Beautiful Red Sea Film School Integrates Nature As Teaching Tool

Red Sea Film SchoolThis is more than a building with a ragged mountain backdrop. This architecture creates the ultimate in sensory education for Jordan’s film students.

The Red Sea Institute of Cinematic Arts in Aqaba, Jordan taps into natural light, sounds, and shadows to create a sensorily vivid learning experience for film students. Albeit minimalist and respectful of its environmental setting, RSICA can’t really sport much of an “eco” badge given its $38 million price tag.

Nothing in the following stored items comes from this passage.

/-- A read of a counter pair (R527, R528): a pair with an uncorrectable error is zeroed. -/
def State.pairErr (s : State) (d i : Nat) (e : Ecc) : State :=
  let s := s.plainError d 5 i false e
  if eccBad e then s.setPair d i 0 0 else s

/-- CNT (R315, R361): a CNT to a disabled bank has no effect; a pair with an uncorrectable error is zeroed (R527). -/
def execCnt (x : Issue) (s : State) : Out :=
  s.tileRun x (isOp 0x23) slot1 Tile.okC fun s t w =>
    let d := x.die.val
    let c := s.rdEff LKP_CNT_BANK (place d (Tile.bank w))
    if bits c 31 31 = 0 || s.unitHeld d 2 then .go t (t.pc + 1) s
    else
      let i := bits c 17 0 + (t.reg (Tile.rb w)).toNat % 2 ^ bits c 22 18
      let s := s.pairErr d i x.mem
      let p := s.pair d i
      .go t (t.pc + 1) (s.setPair d i (p.1 + 1) (p.2 + bits (t.reg (Tile.ra w)) 15 0))

/-- COUNTER_READ (R362, R527, R585): LKP.CNT_RD with GO, and CLR to zero the pair on the same edge. -/
def execCounterRead (x : Checked LcDie) (v : Word) (s : State) : Out := s.event fun s =>
  let d := x.at_
  let a := onDie d.val
  let s := s.fwWrite LKP_CNT_RD a v
  let i := s.get LKP_CNT_RD_INDEX a
  let s := s.pairErr d.val i x.e
  let p := s.pair d.val i
  let s := ((s.put LKP_CNT_PKT_HI_V a (p.1 / 2 ^ 32)).put LKP_CNT_PKT_LO_V a (p.1 % 2 ^ 32))
  let s := ((s.put LKP_CNT_BYTE_HI_V a (p.2 / 2 ^ 32)).put LKP_CNT_BYTE_LO_V a (p.2 % 2 ^ 32))
  if bits v 30 30 = 1 then s.setPair d.val i 0 0 else s

/-! ## Entry writes (R363 to R365) -/

/-- The staged exact-match entry (Table 8.7). -/
def State.emStaged (s : State) (d : Nat) : EmEntry :=
  let w (i : Nat) : Nat := (s.rd LKP_EM_STAGE (place d i)).toNat
  let c := s.rd LKP_EM_STAGE6 (onDie d)
  { g1 := bits c 31 31 == 1, g0 := bits c 30 30 == 1, tbl := bits c 19 16
    data := BitVec.ofNat 64 (w 4 * 2 ^ 32 + w 5)
    key := BitVec.ofNat 128 (((w 0 * 2 ^ 32 + w 1) * 2 ^ 32 + w 2) * 2 ^ 32 + w 3) }

/-- The staged ternary entry (R357). -/
def State.tcStaged (s : State) (d : Nat) : TcEntry :=
  let cat (r : Nat) : BitVec 512 := BitVec.ofNat 512 (beNat (((List.range 16).map
    (fun i => beBytes 4 (s.rd r (place d i)).toNat)).flatten))
  { g1 := s.is LKP_TC_CTL_G1 (onDie d), g0 := s.is LKP_TC_CTL_G0 (onDie d), key := cat LKP_TC_KEY, mask := cat LKP_TC_MASK
    data := BitVec.ofNat 64 ((s.rd LKP_TC_DATA (place d 0)).toNat * 2 ^ 32 + (s.rd LKP_TC_DATA (place d 1)).toNat) }

/-- EM_ENTRY_WRITE (R363, R365): an index beyond the engine names no entry. -/
def execEmEntryWrite (d : LcDie) (v : Word) (s : State) : Out := s.event fun s =>
  let a := onDie d.val
  let s := s.fwWrite LKP_EM_WR a v
  if s.is LKP_WR_STAT_EM_BUSY a then s.put LKP_WR_STAT_REJ a 1
  else if emBuckets d.val * 4 ≤ s.get LKP_EM_WR_INDEX a then s
  else
    let e := s.emStaged d.val
    let s := s.put LKP_WR_STAT_EM_BUSY a 1
    { s with pipe := { s.pipe with emBusy := Tab.set s.pipe.emBusy none d.val (some (s.get LKP_EM_WR_INDEX a, e)) } }
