/-- DISPATCH_SOURCE_ARRIVAL (R339 to R341): a PON frame wakes a line die that is not in RUN (R676). -/
def execDispatchSourceArrival (d : LcDie) (k : Fin 32) (s : State) : Out := s.island d.val 0 fun s =>
  let key := srcKey d.val k.val
  match Tab.get s.pipe.coming [] key with
  | [] => s
  | p :: rest =>
    let s := { s with pipe := { s.pipe with coming := Tab.set s.pipe.coming [] key rest } }
    let s := if d.val < 2 && k.val < 2 then s.wakeReq d.val 5 (2 * d.val + k.val) else s
    let q := Tab.get s.pipe.fifo [] key
    if !s.is DISP_SRC_CFG_EN (place d.val k.val) then (s.release p.buf).count DISP_CNT_DIS (place d.val k.val)
    else if 32 ≤ q.length then (s.release p.buf).count DISP_CNT_FULL (place d.val k.val)
    else { s with pipe := { s.pipe with fifo := Tab.set s.pipe.fifo [] key (q ++ [p]) } }

/-- The tiles of a die. -/
def tilesOf (d : Nat) : Nat := threadsOf d / 8

/-- The thread of a tile whose issue slot is 4 mc after edge E (R292, R293). -/
def slotThread (d tile e : Nat) : Nat := (e + 4 + 8 - Config.tilePhase d tile % 8) % 8

/-- The first tile, after the one served last, with an idle thread whose slot is 4 mc ahead and that is not off (R343,
R533), with that thread. Before the first dispatch the rotation starts at tile 0 (log 8). -/
def State.pickThread (s : State) (d : Nat) : Option (Nat × Nat) :=
  let n := tilesOf d
  let last := Tab.get s.pipe.lastTile (n - 1) d
  let order := (List.range n).map (fun i => (last + 1 + i) % n)
  (order.find? (fun j => !bitOf (s.get MEM_TILE_OFF_V (place d (j / 32))) (j % 32) &&
    (s.thread d (j * 8 + slotThread d j s.clk.mc)).isNone)).map (fun j => (j, j * 8 + slotThread d j s.clk.mc))

/-- The first source, in rotation after the source served last, with a packet (R342; log 8 for the first). -/
def State.pickSource (s : State) (d : Nat) : Option (Nat × SrcPkt) :=
  let last := Tab.get s.pipe.lastSrc 31 d
  (((List.range 32).map (fun i => (last + 1 + i) % 32)).filterMap
    (fun k => ((Tab.get s.pipe.fifo [] (srcKey d k)).head?).map (fun p => (k, p)))).head?

/-- m6 at the start of a pass (Table 7.1). -/
def freshM6 (n : Nat) : Word := setBits (setBits 0 24 16 (Nat.min n 256)) 8 0 (Nat.min n 256)

/-- The metadata of a first pass (R300, R345, R764). -/
def State.firstMeta (s : State) (d k : Nat) (p : SrcPkt) : List Word :=
  let m0 : Word := setBits (setBits (setBits (setBits 0 31 28 p.kind) 25 25 (s.get LKP_GEN_STAT_ACTIVE (onDie d)))
    24 24 (s.getEff TILE_CFG_BANK (onDie d))) 13 0 p.bytes.length
  let m1 : Word := setBits (setBits (setBits 0 31 24 p.src) 23 16 p.stream) 15 0 p.tag
  [m0, m1, Config.bufHandle p.buf, setBits 0 29 0 p.ns, BitVec.ofNat 32 p.sec, 0, freshM6 p.bytes.length, 0, 0, p.m9,
   s.rd DISP_DEFAULT (place d k), 0, 0, 0, 0, 0]

/-- The entries in effect on a die (R331, R332). -/
def State.entries (s : State) (d : Nat) : List Nat := (List.range 8).map (fun k => s.getEff TILE_ENTRY_PC (place d k))

/-- A thread at the start of a pass (R299, R328): at an entry of those that its packet was first dispatched under (R332). -/
def State.startThread (s : State) (d : Nat) (m : List Word) (bytes : List Byte) (buf entry src first : Nat)
    (hold : Option Nat) (entries : List Nat) : Thread :=
  { g := List.replicate 32 0, h := slice bytes 0 256, m := m, flags := 0
    pc := entries.getD entry 0, budget := s.getEff TILE_CFG_BUDGET (onDie d), used := 0, mirrors := 0
    bytes := bytes, buf := buf, src := src, first := first, hold := hold, entries := entries }

/-- A packet that an uncorrectable error hits as it leaves its store is discarded (R527). -/
def State.storeDrop (s : State) (d buf : Nat) (e : Ecc) : State := (s.storeError d false e).release buf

But the building by  s y m b i o s i s design ltd. does do something else we at Green Prophet love to see: draws those who experience the place into visceral contact with its stark desert surroundings.

Red Sea Film School

Architecture in this context is the learning tool. Certain concepts that may be difficult to teach or that are more effectively learned through experience include light play, shadow, and the faintest of nature’s sounds magnified. The s y m b i o s i s team deliberately set out to enhance what we so easily overlook while caught up in our cluttered, noisy lives.

To teach film students about light, s y m b i o s i s created floods of it in some places and only slices in other. Diffused it. Cut it. Swept it. They did the same with shadow, turning it into what they call “matter.”

The surrounding rock creates the element of mystique, the oases are “light wells,” while the institute’s pools reflect the sky above – all in order to keep the students’ eyes and ears from glossing over the desert landscape. In other words, the architecture helps the film school’s attendees see and hear in the same way they are then expected to direct film audiences through their movies.

Red Sea Film School

Even sound is captured with a system of very simple pipes that channel footsteps, rain, wind, and water. This gives learners the same visceral sensation we experience while watching a creepy movie: the shiny black heels tapping on concrete, slowly and then more quickly advancing towards the stupid girl who didn’t make sure her solar flashlight was working before she head home in the dark!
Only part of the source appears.